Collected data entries
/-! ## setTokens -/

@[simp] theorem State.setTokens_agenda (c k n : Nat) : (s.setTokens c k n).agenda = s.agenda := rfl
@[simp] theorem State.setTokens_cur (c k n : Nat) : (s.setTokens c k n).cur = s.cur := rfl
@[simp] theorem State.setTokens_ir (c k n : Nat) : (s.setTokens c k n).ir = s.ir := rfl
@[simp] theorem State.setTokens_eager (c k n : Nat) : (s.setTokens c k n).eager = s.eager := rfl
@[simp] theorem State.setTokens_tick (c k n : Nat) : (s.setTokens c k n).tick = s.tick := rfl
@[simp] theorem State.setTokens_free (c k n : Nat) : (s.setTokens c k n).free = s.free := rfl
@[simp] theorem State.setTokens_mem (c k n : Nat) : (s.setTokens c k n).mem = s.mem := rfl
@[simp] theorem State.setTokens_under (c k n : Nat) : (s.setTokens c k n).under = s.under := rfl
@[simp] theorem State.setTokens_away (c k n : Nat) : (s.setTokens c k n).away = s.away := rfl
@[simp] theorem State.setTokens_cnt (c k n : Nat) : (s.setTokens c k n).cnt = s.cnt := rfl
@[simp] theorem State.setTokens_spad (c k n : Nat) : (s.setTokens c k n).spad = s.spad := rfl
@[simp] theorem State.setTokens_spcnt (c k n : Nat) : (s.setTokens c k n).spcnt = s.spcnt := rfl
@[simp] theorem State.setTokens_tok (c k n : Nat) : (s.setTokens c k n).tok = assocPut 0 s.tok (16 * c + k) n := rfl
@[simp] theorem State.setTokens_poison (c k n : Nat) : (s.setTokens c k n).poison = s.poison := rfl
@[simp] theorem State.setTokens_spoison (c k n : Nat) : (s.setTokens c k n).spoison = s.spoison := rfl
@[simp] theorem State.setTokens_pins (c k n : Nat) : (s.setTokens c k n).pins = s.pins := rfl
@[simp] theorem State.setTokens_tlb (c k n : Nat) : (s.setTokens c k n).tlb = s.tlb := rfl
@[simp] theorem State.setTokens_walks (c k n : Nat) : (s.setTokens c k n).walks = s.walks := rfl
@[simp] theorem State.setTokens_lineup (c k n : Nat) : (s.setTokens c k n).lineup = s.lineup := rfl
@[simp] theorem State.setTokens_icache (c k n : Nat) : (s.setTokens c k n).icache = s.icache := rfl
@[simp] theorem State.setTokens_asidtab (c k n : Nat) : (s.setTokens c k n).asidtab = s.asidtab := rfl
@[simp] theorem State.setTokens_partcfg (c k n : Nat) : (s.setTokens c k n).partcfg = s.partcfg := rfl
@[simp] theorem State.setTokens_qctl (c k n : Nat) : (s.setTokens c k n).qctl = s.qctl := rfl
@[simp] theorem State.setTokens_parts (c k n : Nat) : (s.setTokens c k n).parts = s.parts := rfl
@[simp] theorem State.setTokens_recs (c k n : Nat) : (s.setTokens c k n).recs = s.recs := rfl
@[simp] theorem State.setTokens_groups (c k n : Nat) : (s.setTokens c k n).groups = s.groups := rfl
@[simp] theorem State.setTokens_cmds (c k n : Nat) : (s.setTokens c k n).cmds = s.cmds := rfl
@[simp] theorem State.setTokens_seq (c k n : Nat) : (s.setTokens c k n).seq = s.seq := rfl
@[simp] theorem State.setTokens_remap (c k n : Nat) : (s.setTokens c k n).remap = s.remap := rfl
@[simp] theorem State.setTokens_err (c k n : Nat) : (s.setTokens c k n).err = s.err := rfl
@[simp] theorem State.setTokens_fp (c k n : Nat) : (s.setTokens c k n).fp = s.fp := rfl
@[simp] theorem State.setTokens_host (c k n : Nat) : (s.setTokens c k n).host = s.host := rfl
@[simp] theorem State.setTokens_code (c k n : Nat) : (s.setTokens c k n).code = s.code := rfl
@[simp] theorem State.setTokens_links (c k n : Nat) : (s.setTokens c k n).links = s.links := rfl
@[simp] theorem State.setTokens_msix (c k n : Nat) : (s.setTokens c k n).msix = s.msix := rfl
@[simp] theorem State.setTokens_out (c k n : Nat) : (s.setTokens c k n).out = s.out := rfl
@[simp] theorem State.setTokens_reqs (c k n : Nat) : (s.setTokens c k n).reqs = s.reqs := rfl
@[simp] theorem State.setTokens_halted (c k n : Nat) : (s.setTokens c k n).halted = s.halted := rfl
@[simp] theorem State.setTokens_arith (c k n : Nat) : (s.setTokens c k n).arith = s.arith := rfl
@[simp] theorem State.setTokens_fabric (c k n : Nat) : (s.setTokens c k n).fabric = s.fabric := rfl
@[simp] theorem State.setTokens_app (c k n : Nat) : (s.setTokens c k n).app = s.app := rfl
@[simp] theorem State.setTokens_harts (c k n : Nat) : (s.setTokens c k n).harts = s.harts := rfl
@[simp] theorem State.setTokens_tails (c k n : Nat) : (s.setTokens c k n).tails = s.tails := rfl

* * *

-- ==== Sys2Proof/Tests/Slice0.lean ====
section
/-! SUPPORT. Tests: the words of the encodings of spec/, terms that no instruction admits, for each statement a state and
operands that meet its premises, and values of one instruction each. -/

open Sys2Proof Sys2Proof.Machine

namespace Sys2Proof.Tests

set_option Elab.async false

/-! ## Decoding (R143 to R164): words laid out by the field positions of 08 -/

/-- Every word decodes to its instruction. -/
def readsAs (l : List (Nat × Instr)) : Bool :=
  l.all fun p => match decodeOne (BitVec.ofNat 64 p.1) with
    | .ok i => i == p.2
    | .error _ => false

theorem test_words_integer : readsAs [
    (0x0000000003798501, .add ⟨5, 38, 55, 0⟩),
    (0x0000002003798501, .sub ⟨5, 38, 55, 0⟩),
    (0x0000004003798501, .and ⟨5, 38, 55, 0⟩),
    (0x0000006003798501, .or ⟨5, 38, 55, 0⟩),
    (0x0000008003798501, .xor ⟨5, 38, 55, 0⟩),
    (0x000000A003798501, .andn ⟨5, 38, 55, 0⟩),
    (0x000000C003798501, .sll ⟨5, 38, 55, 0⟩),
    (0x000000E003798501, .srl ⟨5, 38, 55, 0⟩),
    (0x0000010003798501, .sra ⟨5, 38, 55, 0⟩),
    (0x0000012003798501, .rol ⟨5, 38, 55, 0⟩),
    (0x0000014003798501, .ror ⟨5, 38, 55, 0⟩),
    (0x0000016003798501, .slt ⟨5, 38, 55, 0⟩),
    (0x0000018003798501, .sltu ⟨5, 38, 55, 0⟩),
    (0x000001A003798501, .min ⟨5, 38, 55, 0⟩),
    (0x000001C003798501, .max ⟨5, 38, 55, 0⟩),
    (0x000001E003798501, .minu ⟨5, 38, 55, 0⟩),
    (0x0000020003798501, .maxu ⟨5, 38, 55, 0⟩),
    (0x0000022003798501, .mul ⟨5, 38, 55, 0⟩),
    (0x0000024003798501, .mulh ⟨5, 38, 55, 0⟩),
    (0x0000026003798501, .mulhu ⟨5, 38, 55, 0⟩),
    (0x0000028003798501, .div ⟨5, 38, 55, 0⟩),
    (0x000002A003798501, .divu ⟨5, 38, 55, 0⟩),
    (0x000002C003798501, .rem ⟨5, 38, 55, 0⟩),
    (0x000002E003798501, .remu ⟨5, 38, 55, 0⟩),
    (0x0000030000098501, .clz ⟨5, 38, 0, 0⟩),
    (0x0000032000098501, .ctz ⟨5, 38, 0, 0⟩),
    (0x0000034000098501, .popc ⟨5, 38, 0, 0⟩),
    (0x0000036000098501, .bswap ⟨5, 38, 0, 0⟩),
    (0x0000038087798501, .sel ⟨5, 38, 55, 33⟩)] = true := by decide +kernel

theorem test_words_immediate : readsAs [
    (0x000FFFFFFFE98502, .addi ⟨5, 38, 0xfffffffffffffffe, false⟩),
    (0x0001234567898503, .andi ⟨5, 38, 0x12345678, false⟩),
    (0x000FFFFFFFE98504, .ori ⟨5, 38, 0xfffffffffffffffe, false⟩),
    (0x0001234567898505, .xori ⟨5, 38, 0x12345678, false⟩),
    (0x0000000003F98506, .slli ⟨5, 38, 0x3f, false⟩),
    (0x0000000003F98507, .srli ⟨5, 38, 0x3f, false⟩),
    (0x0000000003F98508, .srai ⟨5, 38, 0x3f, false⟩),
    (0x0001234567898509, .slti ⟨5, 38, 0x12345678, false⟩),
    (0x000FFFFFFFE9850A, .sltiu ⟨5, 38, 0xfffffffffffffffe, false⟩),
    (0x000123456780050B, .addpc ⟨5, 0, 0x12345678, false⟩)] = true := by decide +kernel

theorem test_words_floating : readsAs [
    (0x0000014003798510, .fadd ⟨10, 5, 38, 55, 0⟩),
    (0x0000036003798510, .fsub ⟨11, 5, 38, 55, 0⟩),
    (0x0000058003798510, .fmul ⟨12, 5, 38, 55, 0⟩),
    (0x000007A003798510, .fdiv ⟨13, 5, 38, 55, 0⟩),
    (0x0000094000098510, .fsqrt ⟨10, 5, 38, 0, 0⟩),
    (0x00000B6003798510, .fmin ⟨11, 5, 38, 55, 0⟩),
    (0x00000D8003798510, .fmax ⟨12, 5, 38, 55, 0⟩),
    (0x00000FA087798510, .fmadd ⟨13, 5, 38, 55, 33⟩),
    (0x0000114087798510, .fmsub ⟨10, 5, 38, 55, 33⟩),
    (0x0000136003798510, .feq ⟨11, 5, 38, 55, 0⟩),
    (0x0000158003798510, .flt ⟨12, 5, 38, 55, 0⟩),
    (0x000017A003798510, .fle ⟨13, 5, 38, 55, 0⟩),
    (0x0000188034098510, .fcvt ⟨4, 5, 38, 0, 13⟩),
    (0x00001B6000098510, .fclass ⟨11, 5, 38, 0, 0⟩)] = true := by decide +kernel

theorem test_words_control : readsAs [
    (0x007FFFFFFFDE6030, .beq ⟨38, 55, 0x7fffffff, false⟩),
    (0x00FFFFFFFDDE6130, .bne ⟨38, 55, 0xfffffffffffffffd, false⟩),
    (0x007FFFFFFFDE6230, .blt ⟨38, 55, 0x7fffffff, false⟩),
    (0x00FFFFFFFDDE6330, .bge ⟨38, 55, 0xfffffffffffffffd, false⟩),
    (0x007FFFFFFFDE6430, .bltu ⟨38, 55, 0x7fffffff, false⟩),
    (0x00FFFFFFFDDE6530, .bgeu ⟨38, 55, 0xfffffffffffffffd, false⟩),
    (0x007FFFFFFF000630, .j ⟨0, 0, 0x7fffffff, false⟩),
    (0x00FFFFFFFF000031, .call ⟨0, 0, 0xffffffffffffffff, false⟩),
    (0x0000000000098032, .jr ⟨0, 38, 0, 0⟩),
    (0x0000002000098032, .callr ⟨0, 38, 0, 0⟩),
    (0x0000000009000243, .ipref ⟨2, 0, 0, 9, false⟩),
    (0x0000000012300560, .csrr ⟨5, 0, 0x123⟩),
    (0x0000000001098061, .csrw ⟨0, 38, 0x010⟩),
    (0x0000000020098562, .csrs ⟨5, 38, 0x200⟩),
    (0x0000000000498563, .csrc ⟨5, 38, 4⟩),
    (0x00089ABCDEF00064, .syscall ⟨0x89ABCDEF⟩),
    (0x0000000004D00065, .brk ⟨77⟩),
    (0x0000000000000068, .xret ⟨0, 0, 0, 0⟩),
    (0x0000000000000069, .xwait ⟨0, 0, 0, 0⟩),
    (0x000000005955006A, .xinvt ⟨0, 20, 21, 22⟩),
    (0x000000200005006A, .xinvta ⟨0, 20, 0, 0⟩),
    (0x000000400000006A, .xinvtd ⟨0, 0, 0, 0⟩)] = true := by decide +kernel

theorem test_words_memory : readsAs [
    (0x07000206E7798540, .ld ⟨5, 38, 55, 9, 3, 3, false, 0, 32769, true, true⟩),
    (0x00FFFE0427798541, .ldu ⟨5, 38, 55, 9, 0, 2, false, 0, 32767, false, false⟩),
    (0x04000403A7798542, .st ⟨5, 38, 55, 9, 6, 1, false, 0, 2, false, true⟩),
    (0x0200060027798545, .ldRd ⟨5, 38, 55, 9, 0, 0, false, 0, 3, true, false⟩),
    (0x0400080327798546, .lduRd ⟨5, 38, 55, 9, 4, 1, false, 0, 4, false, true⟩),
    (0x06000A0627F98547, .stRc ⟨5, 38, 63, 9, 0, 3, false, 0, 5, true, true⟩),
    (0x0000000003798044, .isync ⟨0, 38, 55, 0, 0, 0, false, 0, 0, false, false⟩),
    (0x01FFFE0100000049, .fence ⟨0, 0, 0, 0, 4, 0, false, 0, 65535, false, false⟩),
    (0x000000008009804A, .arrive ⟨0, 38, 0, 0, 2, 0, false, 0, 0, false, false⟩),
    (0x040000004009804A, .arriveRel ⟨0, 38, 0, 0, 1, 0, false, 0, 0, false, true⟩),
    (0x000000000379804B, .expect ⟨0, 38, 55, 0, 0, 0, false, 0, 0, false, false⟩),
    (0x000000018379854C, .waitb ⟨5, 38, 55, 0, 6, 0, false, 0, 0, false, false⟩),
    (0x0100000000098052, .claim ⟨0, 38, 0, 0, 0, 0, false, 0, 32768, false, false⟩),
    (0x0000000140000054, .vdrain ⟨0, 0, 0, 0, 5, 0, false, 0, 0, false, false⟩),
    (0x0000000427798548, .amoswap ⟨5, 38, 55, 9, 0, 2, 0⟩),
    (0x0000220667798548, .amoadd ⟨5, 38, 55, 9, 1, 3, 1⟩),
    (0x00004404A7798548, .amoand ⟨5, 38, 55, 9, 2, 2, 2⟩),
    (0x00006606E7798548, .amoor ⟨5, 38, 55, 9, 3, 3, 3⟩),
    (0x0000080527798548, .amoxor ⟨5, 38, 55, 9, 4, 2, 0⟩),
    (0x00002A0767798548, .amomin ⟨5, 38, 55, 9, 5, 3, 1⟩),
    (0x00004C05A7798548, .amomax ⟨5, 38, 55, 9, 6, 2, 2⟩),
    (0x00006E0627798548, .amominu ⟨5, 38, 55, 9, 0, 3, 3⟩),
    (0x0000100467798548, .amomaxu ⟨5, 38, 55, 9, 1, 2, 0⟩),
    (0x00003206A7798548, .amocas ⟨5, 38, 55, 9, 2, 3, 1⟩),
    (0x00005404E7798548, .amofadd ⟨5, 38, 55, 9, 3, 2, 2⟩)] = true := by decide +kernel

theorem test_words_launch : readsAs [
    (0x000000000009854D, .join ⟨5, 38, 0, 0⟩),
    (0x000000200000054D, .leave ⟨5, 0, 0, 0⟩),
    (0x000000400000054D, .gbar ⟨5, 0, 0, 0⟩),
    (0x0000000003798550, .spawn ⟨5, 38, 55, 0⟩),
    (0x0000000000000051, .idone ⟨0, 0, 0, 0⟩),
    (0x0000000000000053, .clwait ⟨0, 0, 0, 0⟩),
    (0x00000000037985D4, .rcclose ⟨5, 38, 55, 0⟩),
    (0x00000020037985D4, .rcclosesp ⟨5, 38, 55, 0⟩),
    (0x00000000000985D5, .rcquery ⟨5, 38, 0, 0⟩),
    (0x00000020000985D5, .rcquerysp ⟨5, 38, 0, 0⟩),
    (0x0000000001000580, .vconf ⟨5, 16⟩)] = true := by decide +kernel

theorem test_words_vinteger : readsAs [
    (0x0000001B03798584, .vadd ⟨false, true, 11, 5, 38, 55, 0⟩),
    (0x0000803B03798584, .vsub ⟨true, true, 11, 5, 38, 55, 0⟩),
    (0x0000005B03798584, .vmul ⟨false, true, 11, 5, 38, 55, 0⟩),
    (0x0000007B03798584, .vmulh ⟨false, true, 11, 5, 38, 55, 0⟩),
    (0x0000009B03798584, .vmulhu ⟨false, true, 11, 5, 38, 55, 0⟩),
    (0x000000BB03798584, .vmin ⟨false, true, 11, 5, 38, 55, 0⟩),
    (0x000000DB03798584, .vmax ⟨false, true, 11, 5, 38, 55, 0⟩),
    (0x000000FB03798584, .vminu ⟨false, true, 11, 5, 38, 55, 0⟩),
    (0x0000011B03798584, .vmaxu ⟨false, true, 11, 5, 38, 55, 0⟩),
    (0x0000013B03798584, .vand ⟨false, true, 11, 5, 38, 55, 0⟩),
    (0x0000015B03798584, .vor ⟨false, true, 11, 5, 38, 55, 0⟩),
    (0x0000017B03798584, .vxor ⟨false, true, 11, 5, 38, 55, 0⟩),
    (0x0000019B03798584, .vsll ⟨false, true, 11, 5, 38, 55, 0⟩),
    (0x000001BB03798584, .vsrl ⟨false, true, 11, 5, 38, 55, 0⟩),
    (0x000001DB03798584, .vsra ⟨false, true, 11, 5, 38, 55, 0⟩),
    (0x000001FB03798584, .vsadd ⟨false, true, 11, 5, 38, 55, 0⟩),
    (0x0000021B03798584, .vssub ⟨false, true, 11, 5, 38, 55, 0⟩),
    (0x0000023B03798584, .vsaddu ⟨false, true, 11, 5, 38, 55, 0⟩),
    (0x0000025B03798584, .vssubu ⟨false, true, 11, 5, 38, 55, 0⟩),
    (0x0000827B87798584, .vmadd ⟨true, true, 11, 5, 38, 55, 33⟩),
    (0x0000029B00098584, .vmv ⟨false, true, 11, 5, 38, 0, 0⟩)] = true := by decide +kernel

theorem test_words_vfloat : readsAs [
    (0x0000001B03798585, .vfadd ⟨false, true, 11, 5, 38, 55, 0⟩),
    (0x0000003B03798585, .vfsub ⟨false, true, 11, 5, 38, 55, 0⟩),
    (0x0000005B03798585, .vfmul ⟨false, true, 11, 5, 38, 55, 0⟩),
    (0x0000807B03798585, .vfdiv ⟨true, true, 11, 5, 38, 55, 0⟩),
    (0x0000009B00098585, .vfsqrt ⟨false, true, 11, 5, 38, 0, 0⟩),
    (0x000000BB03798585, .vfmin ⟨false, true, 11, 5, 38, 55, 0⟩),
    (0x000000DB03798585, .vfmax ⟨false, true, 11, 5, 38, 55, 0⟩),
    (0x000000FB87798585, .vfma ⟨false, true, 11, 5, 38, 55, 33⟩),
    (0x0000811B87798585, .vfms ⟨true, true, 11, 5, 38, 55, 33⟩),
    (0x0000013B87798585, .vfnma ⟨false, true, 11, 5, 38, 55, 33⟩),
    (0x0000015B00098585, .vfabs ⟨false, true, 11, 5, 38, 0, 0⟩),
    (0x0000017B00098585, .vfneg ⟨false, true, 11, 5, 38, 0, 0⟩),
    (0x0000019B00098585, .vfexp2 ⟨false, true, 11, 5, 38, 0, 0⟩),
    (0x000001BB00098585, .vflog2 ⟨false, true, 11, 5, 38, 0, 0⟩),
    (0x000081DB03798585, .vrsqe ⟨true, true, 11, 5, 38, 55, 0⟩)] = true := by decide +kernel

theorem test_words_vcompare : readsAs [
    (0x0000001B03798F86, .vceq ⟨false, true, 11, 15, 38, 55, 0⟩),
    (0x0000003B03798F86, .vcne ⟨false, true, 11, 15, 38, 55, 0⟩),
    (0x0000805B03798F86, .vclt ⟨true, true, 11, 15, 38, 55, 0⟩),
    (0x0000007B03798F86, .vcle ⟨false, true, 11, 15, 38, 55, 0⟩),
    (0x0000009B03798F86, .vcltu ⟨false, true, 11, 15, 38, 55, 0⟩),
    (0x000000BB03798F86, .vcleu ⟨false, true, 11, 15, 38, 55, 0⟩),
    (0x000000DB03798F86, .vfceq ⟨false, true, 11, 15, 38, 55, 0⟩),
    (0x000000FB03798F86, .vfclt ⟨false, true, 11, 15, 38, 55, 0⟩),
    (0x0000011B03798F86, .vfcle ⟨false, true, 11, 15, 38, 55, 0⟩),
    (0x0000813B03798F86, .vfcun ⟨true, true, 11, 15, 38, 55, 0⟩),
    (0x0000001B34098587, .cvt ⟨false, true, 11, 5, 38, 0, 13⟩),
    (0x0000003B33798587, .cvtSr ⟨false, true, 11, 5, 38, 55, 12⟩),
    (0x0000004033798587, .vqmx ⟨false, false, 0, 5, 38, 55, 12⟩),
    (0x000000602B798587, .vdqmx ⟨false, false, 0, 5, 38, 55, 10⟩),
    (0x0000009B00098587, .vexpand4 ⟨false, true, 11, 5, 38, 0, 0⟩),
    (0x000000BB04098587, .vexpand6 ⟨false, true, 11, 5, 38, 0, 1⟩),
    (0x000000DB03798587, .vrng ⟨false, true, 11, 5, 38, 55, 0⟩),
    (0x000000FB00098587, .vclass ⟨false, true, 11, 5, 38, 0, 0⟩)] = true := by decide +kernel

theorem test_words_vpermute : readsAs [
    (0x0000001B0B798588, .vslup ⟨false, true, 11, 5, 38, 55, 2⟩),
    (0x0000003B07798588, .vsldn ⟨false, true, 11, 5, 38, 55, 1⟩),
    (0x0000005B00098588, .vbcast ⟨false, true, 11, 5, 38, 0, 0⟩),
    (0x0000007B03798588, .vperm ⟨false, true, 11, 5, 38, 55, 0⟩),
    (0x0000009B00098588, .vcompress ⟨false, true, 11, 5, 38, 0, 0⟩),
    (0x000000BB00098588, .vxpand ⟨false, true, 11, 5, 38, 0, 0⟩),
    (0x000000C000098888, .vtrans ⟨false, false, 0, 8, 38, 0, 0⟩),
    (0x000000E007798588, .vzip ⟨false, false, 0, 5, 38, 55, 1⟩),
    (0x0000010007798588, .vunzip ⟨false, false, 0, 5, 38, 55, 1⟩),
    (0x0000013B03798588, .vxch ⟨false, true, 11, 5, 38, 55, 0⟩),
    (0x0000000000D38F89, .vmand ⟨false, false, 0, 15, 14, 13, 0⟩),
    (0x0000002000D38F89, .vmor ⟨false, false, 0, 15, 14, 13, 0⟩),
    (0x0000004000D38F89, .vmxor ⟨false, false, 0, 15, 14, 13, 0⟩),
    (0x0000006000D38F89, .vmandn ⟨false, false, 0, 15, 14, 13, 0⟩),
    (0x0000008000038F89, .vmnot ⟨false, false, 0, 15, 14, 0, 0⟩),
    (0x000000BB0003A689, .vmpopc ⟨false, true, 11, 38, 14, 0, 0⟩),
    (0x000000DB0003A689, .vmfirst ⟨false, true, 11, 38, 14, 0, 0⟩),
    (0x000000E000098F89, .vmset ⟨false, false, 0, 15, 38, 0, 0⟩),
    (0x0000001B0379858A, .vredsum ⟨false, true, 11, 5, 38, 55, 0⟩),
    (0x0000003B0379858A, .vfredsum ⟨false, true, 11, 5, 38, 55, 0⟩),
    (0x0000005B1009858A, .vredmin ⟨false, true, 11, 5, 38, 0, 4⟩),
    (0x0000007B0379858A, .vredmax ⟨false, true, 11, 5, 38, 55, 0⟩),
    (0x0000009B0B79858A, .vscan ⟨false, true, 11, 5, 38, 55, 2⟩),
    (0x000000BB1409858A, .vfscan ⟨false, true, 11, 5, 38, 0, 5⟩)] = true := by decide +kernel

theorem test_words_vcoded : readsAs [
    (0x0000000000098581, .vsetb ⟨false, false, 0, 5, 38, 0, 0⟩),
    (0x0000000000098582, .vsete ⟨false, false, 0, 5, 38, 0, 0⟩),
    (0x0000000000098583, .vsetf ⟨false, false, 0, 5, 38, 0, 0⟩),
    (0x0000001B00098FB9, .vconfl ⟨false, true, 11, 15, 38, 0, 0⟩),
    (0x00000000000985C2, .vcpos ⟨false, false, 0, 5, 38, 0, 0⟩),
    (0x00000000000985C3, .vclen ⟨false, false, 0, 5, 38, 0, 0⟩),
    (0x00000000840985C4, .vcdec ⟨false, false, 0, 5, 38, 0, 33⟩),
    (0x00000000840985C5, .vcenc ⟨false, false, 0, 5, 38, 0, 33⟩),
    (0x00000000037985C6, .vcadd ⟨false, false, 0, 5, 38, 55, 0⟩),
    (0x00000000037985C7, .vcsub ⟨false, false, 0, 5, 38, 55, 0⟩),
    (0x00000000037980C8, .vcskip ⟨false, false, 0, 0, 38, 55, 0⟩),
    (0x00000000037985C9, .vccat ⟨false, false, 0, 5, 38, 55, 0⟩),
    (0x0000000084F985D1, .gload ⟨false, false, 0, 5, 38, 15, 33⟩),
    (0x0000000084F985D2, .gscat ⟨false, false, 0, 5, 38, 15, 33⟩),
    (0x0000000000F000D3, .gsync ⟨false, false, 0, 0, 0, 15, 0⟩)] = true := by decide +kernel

TASK STATEMENT:
Return, from the data above, each line in which the string "instruction" appears.

OUTPUT OF THE EXERCISE:
/-! SUPPORT. Tests: the words of the encodings of spec/, terms that no instruction admits, for each statement a state and
operands that meet its premises, and values of one instruction each. -/
/-- Every word decodes to its instruction. -/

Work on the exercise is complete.